---- Excerpted records

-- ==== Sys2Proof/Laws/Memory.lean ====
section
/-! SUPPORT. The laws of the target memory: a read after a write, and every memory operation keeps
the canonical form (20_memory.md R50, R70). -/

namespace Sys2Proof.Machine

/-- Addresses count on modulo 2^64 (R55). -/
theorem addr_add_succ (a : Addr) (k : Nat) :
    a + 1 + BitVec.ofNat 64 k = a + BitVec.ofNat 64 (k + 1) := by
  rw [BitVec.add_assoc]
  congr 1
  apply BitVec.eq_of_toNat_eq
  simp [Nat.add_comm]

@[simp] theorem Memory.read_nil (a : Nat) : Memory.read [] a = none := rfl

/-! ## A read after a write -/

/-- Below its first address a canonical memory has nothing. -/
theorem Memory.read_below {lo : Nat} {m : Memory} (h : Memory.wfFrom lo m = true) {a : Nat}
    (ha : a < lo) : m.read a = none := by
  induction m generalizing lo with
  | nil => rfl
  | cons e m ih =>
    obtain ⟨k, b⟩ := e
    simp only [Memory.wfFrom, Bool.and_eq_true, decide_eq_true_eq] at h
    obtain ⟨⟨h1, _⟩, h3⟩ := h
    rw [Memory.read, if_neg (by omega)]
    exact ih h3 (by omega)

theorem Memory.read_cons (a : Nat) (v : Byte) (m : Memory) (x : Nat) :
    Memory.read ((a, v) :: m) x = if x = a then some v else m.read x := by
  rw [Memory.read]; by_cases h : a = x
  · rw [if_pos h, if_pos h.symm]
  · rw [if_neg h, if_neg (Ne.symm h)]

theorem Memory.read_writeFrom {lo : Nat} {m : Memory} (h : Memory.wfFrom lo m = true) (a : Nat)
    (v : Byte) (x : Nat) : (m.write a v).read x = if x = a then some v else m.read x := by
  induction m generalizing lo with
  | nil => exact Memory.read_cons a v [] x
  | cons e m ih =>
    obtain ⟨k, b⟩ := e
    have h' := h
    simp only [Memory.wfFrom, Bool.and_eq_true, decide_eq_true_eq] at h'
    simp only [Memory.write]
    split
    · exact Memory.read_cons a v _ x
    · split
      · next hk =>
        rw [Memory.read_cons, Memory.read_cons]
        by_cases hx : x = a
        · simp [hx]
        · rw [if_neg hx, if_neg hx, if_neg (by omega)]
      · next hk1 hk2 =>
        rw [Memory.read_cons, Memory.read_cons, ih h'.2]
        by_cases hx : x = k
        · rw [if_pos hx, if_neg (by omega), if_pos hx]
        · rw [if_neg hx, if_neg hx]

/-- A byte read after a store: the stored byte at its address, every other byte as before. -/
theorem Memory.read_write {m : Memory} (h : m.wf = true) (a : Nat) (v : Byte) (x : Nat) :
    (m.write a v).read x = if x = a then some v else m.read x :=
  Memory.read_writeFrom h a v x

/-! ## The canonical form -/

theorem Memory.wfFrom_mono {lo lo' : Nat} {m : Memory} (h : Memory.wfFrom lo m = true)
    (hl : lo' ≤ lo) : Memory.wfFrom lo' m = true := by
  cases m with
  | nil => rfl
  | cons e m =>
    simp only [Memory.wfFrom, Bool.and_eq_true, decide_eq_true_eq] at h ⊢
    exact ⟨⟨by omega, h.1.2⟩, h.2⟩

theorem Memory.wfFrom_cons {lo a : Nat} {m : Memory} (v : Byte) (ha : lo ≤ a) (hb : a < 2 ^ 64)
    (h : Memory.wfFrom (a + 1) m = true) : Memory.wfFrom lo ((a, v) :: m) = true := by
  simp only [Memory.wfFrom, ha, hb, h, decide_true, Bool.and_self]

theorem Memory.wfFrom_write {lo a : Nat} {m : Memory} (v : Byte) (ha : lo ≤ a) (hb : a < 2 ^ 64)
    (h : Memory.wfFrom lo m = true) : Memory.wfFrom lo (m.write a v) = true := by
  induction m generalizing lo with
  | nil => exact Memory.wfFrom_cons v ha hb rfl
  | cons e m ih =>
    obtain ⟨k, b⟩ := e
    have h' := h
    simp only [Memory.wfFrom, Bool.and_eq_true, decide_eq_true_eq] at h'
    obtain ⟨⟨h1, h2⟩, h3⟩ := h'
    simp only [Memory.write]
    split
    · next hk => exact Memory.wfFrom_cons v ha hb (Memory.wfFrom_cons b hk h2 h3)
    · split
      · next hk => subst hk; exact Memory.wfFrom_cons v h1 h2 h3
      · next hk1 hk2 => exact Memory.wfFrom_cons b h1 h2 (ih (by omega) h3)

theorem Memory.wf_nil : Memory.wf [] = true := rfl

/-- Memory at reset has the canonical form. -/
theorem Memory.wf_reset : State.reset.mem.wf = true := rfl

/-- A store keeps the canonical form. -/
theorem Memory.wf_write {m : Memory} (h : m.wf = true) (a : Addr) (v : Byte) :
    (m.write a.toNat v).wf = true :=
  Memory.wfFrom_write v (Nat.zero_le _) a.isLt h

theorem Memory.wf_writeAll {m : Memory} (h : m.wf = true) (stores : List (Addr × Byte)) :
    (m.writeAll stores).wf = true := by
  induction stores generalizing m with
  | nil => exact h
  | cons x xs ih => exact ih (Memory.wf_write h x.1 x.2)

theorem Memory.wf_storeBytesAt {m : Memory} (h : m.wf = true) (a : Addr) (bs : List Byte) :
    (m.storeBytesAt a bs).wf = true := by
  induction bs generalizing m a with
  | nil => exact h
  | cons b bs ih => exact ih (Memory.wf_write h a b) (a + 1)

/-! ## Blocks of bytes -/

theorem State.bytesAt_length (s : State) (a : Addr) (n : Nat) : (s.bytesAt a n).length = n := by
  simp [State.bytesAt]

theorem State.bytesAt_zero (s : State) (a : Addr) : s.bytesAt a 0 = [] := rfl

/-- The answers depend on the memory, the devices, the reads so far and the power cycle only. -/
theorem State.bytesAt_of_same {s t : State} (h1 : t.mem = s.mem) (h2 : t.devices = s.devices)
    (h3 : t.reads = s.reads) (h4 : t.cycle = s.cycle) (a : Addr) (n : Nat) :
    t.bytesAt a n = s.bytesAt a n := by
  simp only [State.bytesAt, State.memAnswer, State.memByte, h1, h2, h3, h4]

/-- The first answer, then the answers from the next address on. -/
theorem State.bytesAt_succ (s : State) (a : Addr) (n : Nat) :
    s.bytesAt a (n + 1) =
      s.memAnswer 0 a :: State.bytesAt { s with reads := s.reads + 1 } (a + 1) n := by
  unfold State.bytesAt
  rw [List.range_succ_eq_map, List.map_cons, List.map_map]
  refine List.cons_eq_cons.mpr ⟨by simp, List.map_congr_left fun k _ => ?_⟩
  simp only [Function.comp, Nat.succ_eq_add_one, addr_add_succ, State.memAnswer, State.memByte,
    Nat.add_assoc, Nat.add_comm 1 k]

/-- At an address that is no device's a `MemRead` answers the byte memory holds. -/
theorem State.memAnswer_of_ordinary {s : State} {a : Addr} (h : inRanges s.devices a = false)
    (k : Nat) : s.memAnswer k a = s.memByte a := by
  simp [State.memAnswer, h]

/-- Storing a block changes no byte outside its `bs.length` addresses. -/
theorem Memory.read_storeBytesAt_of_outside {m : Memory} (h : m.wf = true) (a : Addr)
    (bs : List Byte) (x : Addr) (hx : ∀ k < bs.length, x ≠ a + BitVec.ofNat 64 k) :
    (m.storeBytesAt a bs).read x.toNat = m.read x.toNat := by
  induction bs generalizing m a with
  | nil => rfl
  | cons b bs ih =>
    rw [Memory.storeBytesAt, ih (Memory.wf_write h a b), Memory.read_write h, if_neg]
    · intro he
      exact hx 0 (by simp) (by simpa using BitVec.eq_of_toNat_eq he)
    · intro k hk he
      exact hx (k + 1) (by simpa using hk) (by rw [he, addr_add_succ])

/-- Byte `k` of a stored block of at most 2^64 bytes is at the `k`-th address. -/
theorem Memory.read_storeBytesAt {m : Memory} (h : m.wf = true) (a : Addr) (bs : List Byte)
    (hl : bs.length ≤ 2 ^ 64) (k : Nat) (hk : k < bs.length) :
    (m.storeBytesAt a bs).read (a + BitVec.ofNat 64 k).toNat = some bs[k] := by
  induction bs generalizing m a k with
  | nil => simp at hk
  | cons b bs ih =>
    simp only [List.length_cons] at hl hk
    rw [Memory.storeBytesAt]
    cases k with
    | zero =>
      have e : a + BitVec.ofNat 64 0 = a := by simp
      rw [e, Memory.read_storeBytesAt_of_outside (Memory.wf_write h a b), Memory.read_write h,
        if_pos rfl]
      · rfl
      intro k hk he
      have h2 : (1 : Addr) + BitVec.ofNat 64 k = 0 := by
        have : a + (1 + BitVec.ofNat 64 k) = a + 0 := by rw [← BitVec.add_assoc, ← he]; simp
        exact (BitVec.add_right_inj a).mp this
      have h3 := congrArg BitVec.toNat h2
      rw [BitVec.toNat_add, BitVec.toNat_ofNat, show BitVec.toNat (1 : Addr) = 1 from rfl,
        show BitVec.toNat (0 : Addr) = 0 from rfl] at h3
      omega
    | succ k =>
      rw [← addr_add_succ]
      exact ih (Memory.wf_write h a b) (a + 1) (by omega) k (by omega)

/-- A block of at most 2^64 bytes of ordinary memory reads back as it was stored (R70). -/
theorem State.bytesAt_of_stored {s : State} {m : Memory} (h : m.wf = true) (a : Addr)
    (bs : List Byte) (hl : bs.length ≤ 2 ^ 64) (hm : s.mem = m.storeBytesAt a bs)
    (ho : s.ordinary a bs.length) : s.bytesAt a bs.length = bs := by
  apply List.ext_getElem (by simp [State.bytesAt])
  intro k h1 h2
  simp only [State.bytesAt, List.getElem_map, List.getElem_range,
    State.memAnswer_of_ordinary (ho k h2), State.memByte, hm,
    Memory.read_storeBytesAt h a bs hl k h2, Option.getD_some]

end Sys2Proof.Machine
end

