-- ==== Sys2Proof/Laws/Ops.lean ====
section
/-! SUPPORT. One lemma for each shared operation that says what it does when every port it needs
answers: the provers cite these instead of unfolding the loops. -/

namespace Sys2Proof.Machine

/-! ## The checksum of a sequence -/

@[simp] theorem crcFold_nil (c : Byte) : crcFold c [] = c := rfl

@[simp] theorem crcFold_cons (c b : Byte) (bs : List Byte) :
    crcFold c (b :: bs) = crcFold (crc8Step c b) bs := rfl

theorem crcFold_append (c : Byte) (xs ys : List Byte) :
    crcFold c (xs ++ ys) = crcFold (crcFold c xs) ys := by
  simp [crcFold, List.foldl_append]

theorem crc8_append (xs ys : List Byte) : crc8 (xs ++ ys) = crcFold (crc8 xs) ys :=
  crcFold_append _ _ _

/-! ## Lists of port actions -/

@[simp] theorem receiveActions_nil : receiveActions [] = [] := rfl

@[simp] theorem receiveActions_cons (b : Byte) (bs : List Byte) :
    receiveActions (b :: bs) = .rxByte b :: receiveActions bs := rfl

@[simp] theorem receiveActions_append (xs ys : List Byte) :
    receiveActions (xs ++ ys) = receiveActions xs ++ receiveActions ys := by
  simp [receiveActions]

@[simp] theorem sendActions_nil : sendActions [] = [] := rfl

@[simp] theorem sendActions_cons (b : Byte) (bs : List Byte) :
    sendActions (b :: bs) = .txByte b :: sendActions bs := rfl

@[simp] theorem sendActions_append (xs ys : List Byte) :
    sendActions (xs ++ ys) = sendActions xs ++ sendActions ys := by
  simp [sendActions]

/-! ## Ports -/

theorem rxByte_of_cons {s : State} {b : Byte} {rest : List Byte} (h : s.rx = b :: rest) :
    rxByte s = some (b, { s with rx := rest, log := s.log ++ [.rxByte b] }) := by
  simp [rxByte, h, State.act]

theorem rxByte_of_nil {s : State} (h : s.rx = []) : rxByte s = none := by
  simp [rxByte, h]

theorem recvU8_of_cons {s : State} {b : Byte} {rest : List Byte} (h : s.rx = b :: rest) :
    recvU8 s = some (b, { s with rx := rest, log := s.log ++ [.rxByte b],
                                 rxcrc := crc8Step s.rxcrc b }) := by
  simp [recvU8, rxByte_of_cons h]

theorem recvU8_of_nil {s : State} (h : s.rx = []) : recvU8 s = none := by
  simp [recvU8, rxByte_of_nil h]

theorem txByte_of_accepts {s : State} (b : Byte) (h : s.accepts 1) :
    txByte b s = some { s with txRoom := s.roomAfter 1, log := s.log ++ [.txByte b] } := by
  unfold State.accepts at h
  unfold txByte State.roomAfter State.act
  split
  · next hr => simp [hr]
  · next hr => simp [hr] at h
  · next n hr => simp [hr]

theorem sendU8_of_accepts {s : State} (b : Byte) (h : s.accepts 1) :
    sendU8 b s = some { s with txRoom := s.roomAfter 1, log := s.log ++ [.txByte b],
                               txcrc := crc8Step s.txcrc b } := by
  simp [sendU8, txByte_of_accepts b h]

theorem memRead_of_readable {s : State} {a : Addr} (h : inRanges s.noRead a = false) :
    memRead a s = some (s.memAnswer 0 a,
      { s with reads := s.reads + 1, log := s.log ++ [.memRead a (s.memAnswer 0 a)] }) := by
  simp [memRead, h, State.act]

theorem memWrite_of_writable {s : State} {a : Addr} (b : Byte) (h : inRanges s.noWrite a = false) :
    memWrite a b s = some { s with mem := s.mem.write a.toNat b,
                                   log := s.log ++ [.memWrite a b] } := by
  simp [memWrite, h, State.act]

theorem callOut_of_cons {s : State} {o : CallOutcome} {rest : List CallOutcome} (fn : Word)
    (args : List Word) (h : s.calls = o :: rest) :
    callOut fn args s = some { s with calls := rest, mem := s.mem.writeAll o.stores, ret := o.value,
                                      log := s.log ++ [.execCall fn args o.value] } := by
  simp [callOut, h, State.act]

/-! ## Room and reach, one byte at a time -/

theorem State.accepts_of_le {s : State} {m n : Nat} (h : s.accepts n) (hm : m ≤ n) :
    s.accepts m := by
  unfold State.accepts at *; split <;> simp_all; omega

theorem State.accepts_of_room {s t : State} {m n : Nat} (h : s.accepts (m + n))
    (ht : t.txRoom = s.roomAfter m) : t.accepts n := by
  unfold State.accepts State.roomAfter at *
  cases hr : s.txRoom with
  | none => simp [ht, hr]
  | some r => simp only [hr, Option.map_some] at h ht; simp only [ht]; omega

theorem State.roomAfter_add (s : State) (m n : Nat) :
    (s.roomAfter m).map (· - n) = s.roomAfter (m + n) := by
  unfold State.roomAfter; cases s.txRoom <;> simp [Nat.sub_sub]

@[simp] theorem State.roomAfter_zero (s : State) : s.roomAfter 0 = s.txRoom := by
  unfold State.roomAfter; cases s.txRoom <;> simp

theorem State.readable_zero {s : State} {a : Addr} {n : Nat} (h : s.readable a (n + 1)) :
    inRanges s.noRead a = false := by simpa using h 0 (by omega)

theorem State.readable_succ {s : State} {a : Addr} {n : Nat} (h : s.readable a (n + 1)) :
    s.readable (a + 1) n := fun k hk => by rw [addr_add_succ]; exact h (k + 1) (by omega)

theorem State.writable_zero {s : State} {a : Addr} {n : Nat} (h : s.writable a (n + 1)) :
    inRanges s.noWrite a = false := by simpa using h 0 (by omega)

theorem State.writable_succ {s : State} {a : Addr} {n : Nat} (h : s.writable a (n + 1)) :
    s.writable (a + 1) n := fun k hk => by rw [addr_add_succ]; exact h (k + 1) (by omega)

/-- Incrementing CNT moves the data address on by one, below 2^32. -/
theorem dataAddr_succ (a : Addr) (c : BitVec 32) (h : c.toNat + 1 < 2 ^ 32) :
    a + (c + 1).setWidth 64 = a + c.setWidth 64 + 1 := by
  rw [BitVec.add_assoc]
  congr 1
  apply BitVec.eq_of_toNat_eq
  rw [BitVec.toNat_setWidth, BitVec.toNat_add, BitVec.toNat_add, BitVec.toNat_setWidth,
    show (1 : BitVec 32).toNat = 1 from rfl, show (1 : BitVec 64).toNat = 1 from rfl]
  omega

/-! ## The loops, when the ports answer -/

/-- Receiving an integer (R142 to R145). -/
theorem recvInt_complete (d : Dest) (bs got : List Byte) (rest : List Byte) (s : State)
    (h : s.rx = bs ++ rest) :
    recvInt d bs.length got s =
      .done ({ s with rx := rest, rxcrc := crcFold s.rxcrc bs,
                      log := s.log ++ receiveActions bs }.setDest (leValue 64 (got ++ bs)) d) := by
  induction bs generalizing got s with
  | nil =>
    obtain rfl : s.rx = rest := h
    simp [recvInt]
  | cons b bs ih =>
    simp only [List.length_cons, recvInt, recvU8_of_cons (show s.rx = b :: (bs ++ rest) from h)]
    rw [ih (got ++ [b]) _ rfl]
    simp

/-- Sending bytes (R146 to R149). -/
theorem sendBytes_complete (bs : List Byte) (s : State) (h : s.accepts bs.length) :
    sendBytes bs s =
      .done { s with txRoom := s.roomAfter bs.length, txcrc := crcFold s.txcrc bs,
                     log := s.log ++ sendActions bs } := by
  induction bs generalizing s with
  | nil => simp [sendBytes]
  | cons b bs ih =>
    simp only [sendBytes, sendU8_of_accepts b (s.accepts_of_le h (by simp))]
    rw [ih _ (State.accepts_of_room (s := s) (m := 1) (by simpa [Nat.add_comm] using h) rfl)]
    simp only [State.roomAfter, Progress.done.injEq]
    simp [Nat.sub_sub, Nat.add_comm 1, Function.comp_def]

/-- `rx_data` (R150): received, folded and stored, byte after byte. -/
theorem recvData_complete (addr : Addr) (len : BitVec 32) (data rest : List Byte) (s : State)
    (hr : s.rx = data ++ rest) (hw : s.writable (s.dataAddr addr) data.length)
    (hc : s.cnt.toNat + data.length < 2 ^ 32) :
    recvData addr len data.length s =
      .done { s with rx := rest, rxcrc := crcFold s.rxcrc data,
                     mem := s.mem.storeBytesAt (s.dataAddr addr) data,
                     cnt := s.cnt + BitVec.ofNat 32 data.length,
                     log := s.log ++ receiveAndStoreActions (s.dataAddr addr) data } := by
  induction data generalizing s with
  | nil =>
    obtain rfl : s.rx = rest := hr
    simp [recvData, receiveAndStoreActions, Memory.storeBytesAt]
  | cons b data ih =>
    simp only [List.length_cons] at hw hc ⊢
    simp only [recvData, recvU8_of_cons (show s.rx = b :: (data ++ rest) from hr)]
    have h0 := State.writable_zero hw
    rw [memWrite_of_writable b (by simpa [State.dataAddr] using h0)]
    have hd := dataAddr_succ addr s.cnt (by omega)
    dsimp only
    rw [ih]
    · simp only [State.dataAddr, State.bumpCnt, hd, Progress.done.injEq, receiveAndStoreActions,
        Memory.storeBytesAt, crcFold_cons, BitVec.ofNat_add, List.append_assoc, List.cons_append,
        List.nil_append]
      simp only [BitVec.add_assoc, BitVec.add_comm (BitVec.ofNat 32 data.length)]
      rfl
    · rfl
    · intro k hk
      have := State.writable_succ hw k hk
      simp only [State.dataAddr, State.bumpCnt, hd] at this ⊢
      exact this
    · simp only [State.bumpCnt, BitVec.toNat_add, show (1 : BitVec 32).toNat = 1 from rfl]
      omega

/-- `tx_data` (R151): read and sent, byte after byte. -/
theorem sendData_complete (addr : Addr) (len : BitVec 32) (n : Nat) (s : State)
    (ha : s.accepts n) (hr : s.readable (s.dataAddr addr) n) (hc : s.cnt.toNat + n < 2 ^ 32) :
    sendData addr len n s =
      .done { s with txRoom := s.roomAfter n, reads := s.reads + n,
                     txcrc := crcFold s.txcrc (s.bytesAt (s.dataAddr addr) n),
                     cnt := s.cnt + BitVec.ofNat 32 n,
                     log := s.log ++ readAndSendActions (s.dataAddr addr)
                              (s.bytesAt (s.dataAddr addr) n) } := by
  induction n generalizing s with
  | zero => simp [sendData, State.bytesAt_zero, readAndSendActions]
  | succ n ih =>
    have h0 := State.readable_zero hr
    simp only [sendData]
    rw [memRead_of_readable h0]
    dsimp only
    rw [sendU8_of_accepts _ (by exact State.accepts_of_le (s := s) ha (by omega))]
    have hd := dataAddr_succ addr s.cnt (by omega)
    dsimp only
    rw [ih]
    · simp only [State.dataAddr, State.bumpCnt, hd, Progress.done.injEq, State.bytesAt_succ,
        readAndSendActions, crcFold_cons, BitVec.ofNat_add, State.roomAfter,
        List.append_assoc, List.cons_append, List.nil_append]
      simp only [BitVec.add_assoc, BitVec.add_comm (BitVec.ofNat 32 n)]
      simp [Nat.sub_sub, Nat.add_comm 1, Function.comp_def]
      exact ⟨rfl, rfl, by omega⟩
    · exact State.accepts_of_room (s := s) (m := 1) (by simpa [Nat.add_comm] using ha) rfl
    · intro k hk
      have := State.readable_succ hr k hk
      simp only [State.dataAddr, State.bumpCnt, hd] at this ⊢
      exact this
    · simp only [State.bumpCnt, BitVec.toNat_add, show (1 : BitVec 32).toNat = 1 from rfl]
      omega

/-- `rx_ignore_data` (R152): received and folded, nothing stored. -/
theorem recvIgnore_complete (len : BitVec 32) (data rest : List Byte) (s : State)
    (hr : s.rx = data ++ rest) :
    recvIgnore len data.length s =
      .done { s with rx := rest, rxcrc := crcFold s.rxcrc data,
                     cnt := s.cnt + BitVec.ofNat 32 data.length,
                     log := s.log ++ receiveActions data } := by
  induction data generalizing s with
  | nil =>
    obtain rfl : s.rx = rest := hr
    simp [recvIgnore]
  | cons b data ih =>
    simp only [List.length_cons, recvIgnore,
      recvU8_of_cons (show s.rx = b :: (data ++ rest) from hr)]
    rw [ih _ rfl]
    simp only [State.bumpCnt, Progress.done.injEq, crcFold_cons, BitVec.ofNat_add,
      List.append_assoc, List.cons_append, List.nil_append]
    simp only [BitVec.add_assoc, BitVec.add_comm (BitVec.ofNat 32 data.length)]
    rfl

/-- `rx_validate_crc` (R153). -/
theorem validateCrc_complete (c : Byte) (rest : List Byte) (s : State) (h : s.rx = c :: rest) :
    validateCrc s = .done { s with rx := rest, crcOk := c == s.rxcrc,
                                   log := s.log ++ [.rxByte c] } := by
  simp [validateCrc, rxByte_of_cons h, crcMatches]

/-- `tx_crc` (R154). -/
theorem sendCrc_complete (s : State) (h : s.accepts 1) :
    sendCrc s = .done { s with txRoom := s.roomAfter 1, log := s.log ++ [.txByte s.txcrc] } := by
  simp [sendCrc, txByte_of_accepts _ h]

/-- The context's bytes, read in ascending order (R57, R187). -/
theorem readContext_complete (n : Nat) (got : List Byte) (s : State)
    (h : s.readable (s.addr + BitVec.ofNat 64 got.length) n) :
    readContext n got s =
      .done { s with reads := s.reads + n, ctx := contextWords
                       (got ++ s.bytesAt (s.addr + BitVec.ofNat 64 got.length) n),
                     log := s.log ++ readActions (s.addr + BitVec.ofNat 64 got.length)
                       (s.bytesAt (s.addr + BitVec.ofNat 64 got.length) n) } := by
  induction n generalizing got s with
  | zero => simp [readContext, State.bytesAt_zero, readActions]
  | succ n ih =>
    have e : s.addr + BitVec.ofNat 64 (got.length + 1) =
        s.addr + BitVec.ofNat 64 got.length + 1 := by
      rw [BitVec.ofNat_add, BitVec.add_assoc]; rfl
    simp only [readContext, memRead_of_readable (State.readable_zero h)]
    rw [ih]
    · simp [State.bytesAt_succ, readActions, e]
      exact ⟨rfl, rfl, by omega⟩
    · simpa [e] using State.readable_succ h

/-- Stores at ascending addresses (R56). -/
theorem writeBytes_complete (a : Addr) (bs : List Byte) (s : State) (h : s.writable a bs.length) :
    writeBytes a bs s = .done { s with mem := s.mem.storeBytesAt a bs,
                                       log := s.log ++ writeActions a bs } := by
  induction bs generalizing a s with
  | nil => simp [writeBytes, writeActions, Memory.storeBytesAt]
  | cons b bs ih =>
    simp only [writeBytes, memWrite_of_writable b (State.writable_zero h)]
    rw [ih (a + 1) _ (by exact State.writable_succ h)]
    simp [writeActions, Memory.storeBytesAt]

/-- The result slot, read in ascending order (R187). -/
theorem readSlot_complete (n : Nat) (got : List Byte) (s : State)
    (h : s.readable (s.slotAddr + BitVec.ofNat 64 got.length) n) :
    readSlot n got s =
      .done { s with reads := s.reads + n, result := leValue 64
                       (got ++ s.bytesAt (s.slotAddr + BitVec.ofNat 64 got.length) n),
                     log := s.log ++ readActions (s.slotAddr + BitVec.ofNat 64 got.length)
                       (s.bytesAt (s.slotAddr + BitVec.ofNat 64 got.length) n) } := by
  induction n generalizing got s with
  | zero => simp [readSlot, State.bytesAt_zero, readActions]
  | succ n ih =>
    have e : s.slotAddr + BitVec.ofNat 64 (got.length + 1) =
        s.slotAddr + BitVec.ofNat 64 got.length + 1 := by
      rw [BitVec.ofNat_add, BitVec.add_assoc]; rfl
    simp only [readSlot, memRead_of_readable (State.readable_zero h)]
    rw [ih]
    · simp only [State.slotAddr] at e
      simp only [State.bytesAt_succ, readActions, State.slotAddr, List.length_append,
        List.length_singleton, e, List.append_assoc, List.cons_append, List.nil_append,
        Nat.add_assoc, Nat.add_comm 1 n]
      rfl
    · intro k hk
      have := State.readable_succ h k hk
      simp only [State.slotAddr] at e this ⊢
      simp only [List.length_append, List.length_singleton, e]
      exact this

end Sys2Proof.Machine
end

--------

What you will do -> When you reach the line containing "simp [recvIgnore]" in the data above, start copying exactly, and stop after the line containing "theorem writeBytes_complete (a".

Reply ->
    simp [recvIgnore]
  | cons b data ih =>
    simp only [List.length_cons, recvIgnore,
      recvU8_of_cons (show s.rx = b :: (data ++ rest) from hr)]
    rw [ih _ rfl]
    simp only [State.bumpCnt, Progress.done.injEq, crcFold_cons, BitVec.ofNat_add,
      List.append_assoc, List.cons_append, List.nil_append]
    simp only [BitVec.add_assoc, BitVec.add_comm (BitVec.ofNat 32 data.length)]
    rfl

/-- `rx_validate_crc` (R153). -/
theorem validateCrc_complete (c : Byte) (rest : List Byte) (s : State) (h : s.rx = c :: rest) :
    validateCrc s = .done { s with rx := rest, crcOk := c == s.rxcrc,
                                   log := s.log ++ [.rxByte c] } := by
  simp [validateCrc, rxByte_of_cons h, crcMatches]

/-- `tx_crc` (R154). -/
theorem sendCrc_complete (s : State) (h : s.accepts 1) :
    sendCrc s = .done { s with txRoom := s.roomAfter 1, log := s.log ++ [.txByte s.txcrc] } := by
  simp [sendCrc, txByte_of_accepts _ h]

/-- The context's bytes, read in ascending order (R57, R187). -/
theorem readContext_complete (n : Nat) (got : List Byte) (s : State)
    (h : s.readable (s.addr + BitVec.ofNat 64 got.length) n) :
    readContext n got s =
      .done { s with reads := s.reads + n, ctx := contextWords
                       (got ++ s.bytesAt (s.addr + BitVec.ofNat 64 got.length) n),
                     log := s.log ++ readActions (s.addr + BitVec.ofNat 64 got.length)
                       (s.bytesAt (s.addr + BitVec.ofNat 64 got.length) n) } := by
  induction n generalizing got s with
  | zero => simp [readContext, State.bytesAt_zero, readActions]
  | succ n ih =>
    have e : s.addr + BitVec.ofNat 64 (got.length + 1) =
        s.addr + BitVec.ofNat 64 got.length + 1 := by
      rw [BitVec.ofNat_add, BitVec.add_assoc]; rfl
    simp only [readContext, memRead_of_readable (State.readable_zero h)]
    rw [ih]
    · simp [State.bytesAt_succ, readActions, e]
      exact ⟨rfl, rfl, by omega⟩
    · simpa [e] using State.readable_succ h

/-- Stores at ascending addresses (R56). -/
theorem writeBytes_complete (a : Addr) (bs : List Byte) (s : State) (h : s.writable a bs.length) :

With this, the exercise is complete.